Our first result is the following.

Theorem 2.1. Let $f,g:X\to X$ and $\mathrm{\Lambda }\ge 0$, $\alpha \ge 1$, $\beta \in [0,\alpha ]$ be fixed constants.

Suppose

(2.1) $d(fx,gy)\le (1-\epsilon )M(x,y)+\mathrm{\Lambda }{\epsilon }^{\alpha }\psi (\epsilon )[1+\parallel x\parallel +\parallel y\parallel {]}^{\beta }$(2.1)

for all $x,y\in X$ and $\epsilon \in (0,1]$, where

$M(x,y)=max\left\{d(x,y),d(x,fx),d(y,gy),\hspace{0.17em}\frac{[d(x,gy)+d(y,fx)]}{2}\right\}.$

Then f and g have a unique common fixed point.

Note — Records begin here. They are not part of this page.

-- ==== Sys2Proof/Laws/Engine.lean ====
section
/-! SUPPORT. What the parts of an operation of the matrix or the vector engine leave alone, and the operation as a whole. -/

namespace Sys2Proof.Machine

theorem EngineFrame.refl (s : State) (o : Op) : EngineFrame s s o [] [] [] [] :=
  ⟨rfl, rfl, fun _ _ => rfl, fun _ _ => rfl, rfl, rfl, rfl, fun _ _ => rfl, fun _ _ => rfl, fun _ _ => rfl, fun _ _ => rfl, fun _ _ => rfl⟩

theorem EngineFrame.mono {s t : State} {o : Op} {rs rs' : List (Nat × Nat)} {bs cs ns bs' cs' ns' : List Nat}
    (h : EngineFrame s t o rs bs cs ns) (hr : ∀ x ∈ rs, x ∈ rs') (hb : ∀ x ∈ bs, x ∈ bs') (hc : ∀ x ∈ cs, x ∈ cs')
    (hn : ∀ x ∈ ns, x ∈ ns') : EngineFrame s t o rs' bs' cs' ns' :=
  { h with
    bytes := fun x hx => h.bytes x fun r m => hx r (hr r m)
    poison := fun l hl => h.poison l fun r m => hl r (hr r m)
    blocks := fun n m => h.blocks n fun k => m (hb n k)
    cache := fun n m => h.cache n fun k => m (hc n k)
    norms := fun n m => h.norms n fun k => m (hn n k) }

/-- Two parts with the same frame. -/
theorem EngineFrame.trans {s t u : State} {o : Op} {rs : List (Nat × Nat)} {bs cs ns : List Nat}
    (h : EngineFrame s t o rs bs cs ns) (k : EngineFrame t u o rs bs cs ns) : EngineFrame s u o rs bs cs ns :=
  ⟨k.state.trans (by rw [h.state]), k.syu.trans (by rw [h.syu]), fun j hj => (k.tiles j hj).trans (h.tiles j hj),
    fun n hn => (k.threads n hn).trans (h.threads n hn), k.other.trans h.other, k.st.trans h.st, k.tile.trans (by rw [h.tile]),
    fun x hx => (k.bytes x hx).trans (h.bytes x hx), fun l hl => (k.poison l hl).trans (h.poison l hl),
    fun n hn => (k.blocks n hn).trans (h.blocks n hn), fun n hn => (k.cache n hn).trans (h.cache n hn),
    fun n hn => (k.norms n hn).trans (h.norms n hn)⟩

theorem StoresOnly.engine {s t : State} {o : Op} {a n : Nat} (h : StoresOnly s t o a n) : EngineFrame s t o [(a, n)] [] [] [] := by
  obtain ⟨⟨h1, h2, h3, h4, h5⟩, h6, h7, h8, h9⟩ := h
  refine ⟨by rw [h1], by rw [h1], h2, h3, h4, h5, by rw [h6], fun x hx => h7 x (hx (a, n) List.mem_cons_self),
    fun l hl => h8 l (hl (a, n) List.mem_cons_self), fun k _ => ?_, fun k _ => ?_, fun k _ => ?_⟩
  · rw [Tile.block, h6]; rfl
  · rw [Tile.entry, h6]; rfl
  · rw [h6]

theorem RegsOnly.engine {s t : State} {o : Op} (h : RegsOnly s t o) : EngineFrame s t o [] [] [] [] := by
  obtain ⟨⟨h1, h2, h3, h4, h5⟩, h6⟩ := h
  refine ⟨by rw [h1], by rw [h1], h2, h3, h4, h5, by rw [h6], fun x _ => by rw [h6], fun l _ => by rw [Tile.poisoned, h6]; rfl,
    fun k _ => ?_, fun k _ => ?_, fun k _ => ?_⟩
  · rw [Tile.block, h6]; rfl
  · rw [Tile.entry, h6]; rfl
  · rw [h6]

/-- A change of blocks, entries or norm accumulators of the tile. -/
theorem EngineFrame.modTile {s : State} {o : Op} {f : Tile → Tile} {bs cs ns : List Nat}
    (hf : ∀ t, f t = { t with blocks := (f t).blocks, cache := (f t).cache, norms := (f t).norms, err := { t.err with badCache := (f t).err.badCache } })
    (hb : ∀ t n, n ∉ bs → (f t).block n = t.block n) (hc : ∀ t n, n ∉ cs → (f t).entry n = t.entry n)
    (hn : ∀ t n, n ∉ ns → mget {} (f t).norms n = mget {} t.norms n) : EngineFrame s (s.modTile o.tile f) o [] bs cs ns := by
  have e : (s.modTile o.tile f).tile o.tile = f (s.tile o.tile) := State.tile_modTile_self _ _ _
  have hth : ∀ n, (s.modTile o.tile f).thread o.tile n = s.thread o.tile n := by
    intro n
    unfold State.thread Tile.thread
    rw [e, hf]
  refine ⟨rfl, rfl, fun j hj => by rw [State.tile_modTile, if_neg hj], fun n _ => hth n, by rw [hth], by rw [hth], ?_,
    fun x _ => ?_, fun l _ => ?_, fun n hh => ?_, fun n hh => ?_, fun n hh => ?_⟩
  · rw [e, hf]
  · rw [e, hf]
  · rw [e, hf]; rfl
  · rw [e]; exact hb _ n hh
  · rw [e]; exact hc _ n hh
  · rw [e]; exact hn _ n hh

theorem EngineFrame.setBlock (s : State) (o : Op) (n : Nat) (b : Block) :
    EngineFrame s (s.modTile o.tile fun t => t.setBlock n b) o [] [n] [] [] :=
  EngineFrame.modTile (fun _ => rfl) (fun _ _ hk => mget_mset_ne _ _ (by simpa using hk)) (fun _ _ _ => rfl) fun _ _ _ => rfl

theorem EngineFrame.setFlags (s : State) (o : Op) (u : FlagSet) : EngineFrame s (s.setFlags o u) o [] [] [] [] :=
  (RegsOnly.modRegs s o _).engine

theorem regs_modTile_threads {s : State} {o : Op} {f : Tile → Tile} (h : (f (s.tile o.tile)).threads = (s.tile o.tile).threads) :
    (s.modTile o.tile f).regs o = s.regs o := by
  simp only [State.regs, State.thread, State.tile_modTile_self, Tile.thread, h]

/-! ### Statistics -/

theorem EngineFrame.counts (s : State) (o : Op) (f : Tile → Tile)
    (h : ∀ t, f t = { t with digest := (f t).digest, patina := (f t).patina }) :
    EngineFrame s (s.modTile o.tile f) o [] [] [] [] ∧ (s.modTile o.tile f).regs o = s.regs o := by
  have e : (s.modTile o.tile f).tile o.tile = f (s.tile o.tile) := State.tile_modTile_self _ _ _
  have hth : ∀ n, (s.modTile o.tile f).thread o.tile n = s.thread o.tile n := by
    intro n
    unfold State.thread Tile.thread
    rw [e, h]
  refine ⟨⟨rfl, rfl, fun j hj => by rw [State.tile_modTile, if_neg hj], fun n _ => hth n, by rw [hth], by rw [hth], ?_,
    fun x _ => ?_, fun l _ => ?_, fun n _ => ?_, fun n _ => ?_, fun n _ => ?_⟩, by simp only [State.regs, hth]⟩
  · rw [e, h]
  · rw [e, h]
  · rw [e, h]; rfl
  · rw [e, h]; rfl
  · rw [e, h]; rfl
  · rw [e, h]

theorem countLines_eq : ∀ (es : List (List Elem)) (t : Tile) (l : Nat), t.countLines l es = { t with patina := (t.countLines l es).patina } := by
  intro es
  induction es with
  | nil => intro t l; rfl
  | cons x xs ih =>
    intro t l
    unfold Tile.countLines
    dsimp only
    rw [ih]
    split
    · split <;> rfl
    · rfl

theorem digestCounts_eq : ∀ (es : List (List Elem)) (t : Tile) (th l : Nat),
    t.digestCounts th l es = { t with digest := (t.digestCounts th l es).digest } := by
  intro es
  induction es with
  | nil => intro t th l; rfl
  | cons x xs ih =>
    intro t th l
    unfold Tile.digestCounts
    dsimp only
    rw [ih]
    split
    · split
      · rw [digestBytes_eq, digestBytes_eq t]
      · rfl
    · rfl

theorem sendSyu_frame (s : State) (o : Op) (src : Src) (c : Nat) (w : Option Who) (hc : Option (Nat × Nat)) (tag : Nat) (b : SyuBody) :
    EngineFrame s (s.sendSyu src c w hc tag b) o [] [] [] [] ∧ (s.sendSyu src c w hc tag b).regs o = s.regs o :=
  ⟨⟨rfl, rfl, fun _ _ => rfl, fun _ _ => rfl, rfl, rfl, rfl, fun _ _ => rfl, fun _ _ => rfl, fun _ _ => rfl, fun _ _ => rfl, fun _ _ => rfl⟩, rfl⟩

theorem castVote_frame (s : State) (o : Op) : EngineFrame s (s.castVote o) o [] [] [] [] ∧ (s.castVote o).regs o = s.regs o := by
  unfold State.castVote
  split
  · exact ⟨.refl s o, rfl⟩
  · exact sendSyu_frame s o _ _ _ _ _ _

theorem counted_frame (s : State) (o : Op) : RegsOnly s (s.counted o).2 o ∧ (s.counted o).2.regs o = s.regs o := by
  unfold State.counted
  dsimp only
  split
  · exact ⟨.refl s o, rfl⟩
  · split
    · exact ⟨RegsOnly.counts s o _ (fun x b => by cases b <;> rfl) fun x => rfl, regs_counts s o _ fun x b => by cases b <;> rfl⟩
    · exact ⟨RegsOnly.counts s o _ (fun x b => by cases b <;> rfl) fun x => rfl, regs_counts s o _ fun x b => by cases b <;> rfl⟩

/-- The digest takes bytes. -/
theorem digest_frame (s : State) (o : Op) (th v n v' n' : Nat) :
    EngineFrame s (s.modTile o.tile fun t => (t.digestBytes th v n).digestBytes th v' n') o [] [] [] [] ∧
      (s.modTile o.tile fun t => (t.digestBytes th v n).digestBytes th v' n').regs o = s.regs o :=
  EngineFrame.counts s o (fun t => (t.digestBytes th v n).digestBytes th v' n') fun t => by rw [digestBytes_eq, digestBytes_eq t]

theorem digestVote_frame (s : State) (o : Op) : EngineFrame s (s.digestVote o) o [] [] [] [] ∧ (s.digestVote o).regs o = s.regs o := by
  unfold State.digestVote
  split
  · rename_i vid _
    have h := digest_frame s o o.thread (counterAddr vid) 8 1 1
    generalize (s.modTile o.tile fun t => (t.digestBytes o.thread (counterAddr vid) 8).digestBytes o.thread 1 1) = u at h ⊢
    have hc := RegsOnly.counts u o (fun t => { t with votes := mset none t.votes t.countOps (some vid) })
      (fun x b => by cases b <;> rfl) fun x => rfl
    exact ⟨h.1.trans hc.engine,
      (regs_counts u o _ fun x b => by cases b <;> rfl).trans h.2⟩
  · exact ⟨.refl s o, rfl⟩

/-- A part that runs only on a condition. -/
theorem EngineFrame.cond {s u : State} {o : Op} (v : Bool) (h : EngineFrame s u o [] [] [] [] ∧ u.regs o = s.regs o) :
    EngineFrame s (if v then u else s) o [] [] [] [] ∧ (if v then u else s).regs o = s.regs o := by
  cases v
  · exact ⟨.refl s o, rfl⟩
  · exact h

Proof. Let $x_0$ be an arbitrary element in $X$. We introduce the sequences

$\hspace{0.17em}{c}_n=\parallel x_n\parallel ,f{x}_{2n}=x_{2n+1},g{x}_{2n+1}=x_{2n+2}$

for all $n\in \mathbb{N}\cup \left\{0\right\}$. Note that

$M(x_{2n},x_{2n+1})=max\left\{d(x_{2n},x_{2n+1}),d(x_{2n},f{x}_{2n}),d(x_{2n+1},g{x}_{2n+1}),\frac{d(x_{2n},g{x}_{2n+1})+d(x_{2n+1},f{x}_{2n})}{2}\right\}$

$=max\left\{d(x_{2n},x_{2n+1}),d(x_{2n},x_{2n+1}),d(x_{2n+1},x_{2n+2}),\frac{d(x_{2n},x_{2n+1}),d(x_{2n+1},x_{2n+2})}{2}\right\}$

$\le max\left\{d(x_{2n},x_{2n+1}),d(x_{2n+1},x_{2n+2}),\frac{d(x_{2n},x_{2n+1}),d(x_{2n+1},x_{2n+2})}{2}\right\}$

$=max\left\{d(x_{2n},x_{2n+1}),d(x_{2n+1},x_{2n+2})\right\}.$

If

$x_{2n_0+1}=x_{2n_0+2}$

for some $n_0\in \mathbb{N}$, by using definition of sequence $\left\{x_n\right\}$ we see that $x_{2n_0+2}=g{x}_{2n_0+1}$ and $x_{2n_0+1}$ is a fixed point of $g$. Also,

$d(f{x}_{2n_0+1},x_{2n_0+1})=d(f{x}_{2n_0+1},g{x}_{2n_0+1})$

$\le (1-\epsilon )d(x_{2n_0+1},f{x}_{2n_0+1})+\mathrm{\Lambda }{\epsilon }^{\alpha }\psi (\epsilon )[1+\parallel x_{2n_0+1}\parallel +\parallel x_{2n_0+1}\parallel {]}^{\beta }$

for all $\epsilon \in [0,1]$. So,

$d(f{x}_{2n_0+1},x_{2n_0+1})\le \mathrm{\Lambda }{\epsilon }^{\alpha -1}\psi (\epsilon )[1+2\parallel x_{2n_0+1}\parallel {]}^{\beta }$

for all $\epsilon \in (0,1]$. If $\epsilon \to 0$ then $x_{2n_0+1}=f{x}_{2n_0+1}$. Hence $x_{n_0+1}$ is a common fixed point of $f$ and $g$. Now, we suppose that

(2.2) $x_{2n+1}\ne x_{2n+2},\mathrm{\forall }n\in \mathbb{N}.$(2.2)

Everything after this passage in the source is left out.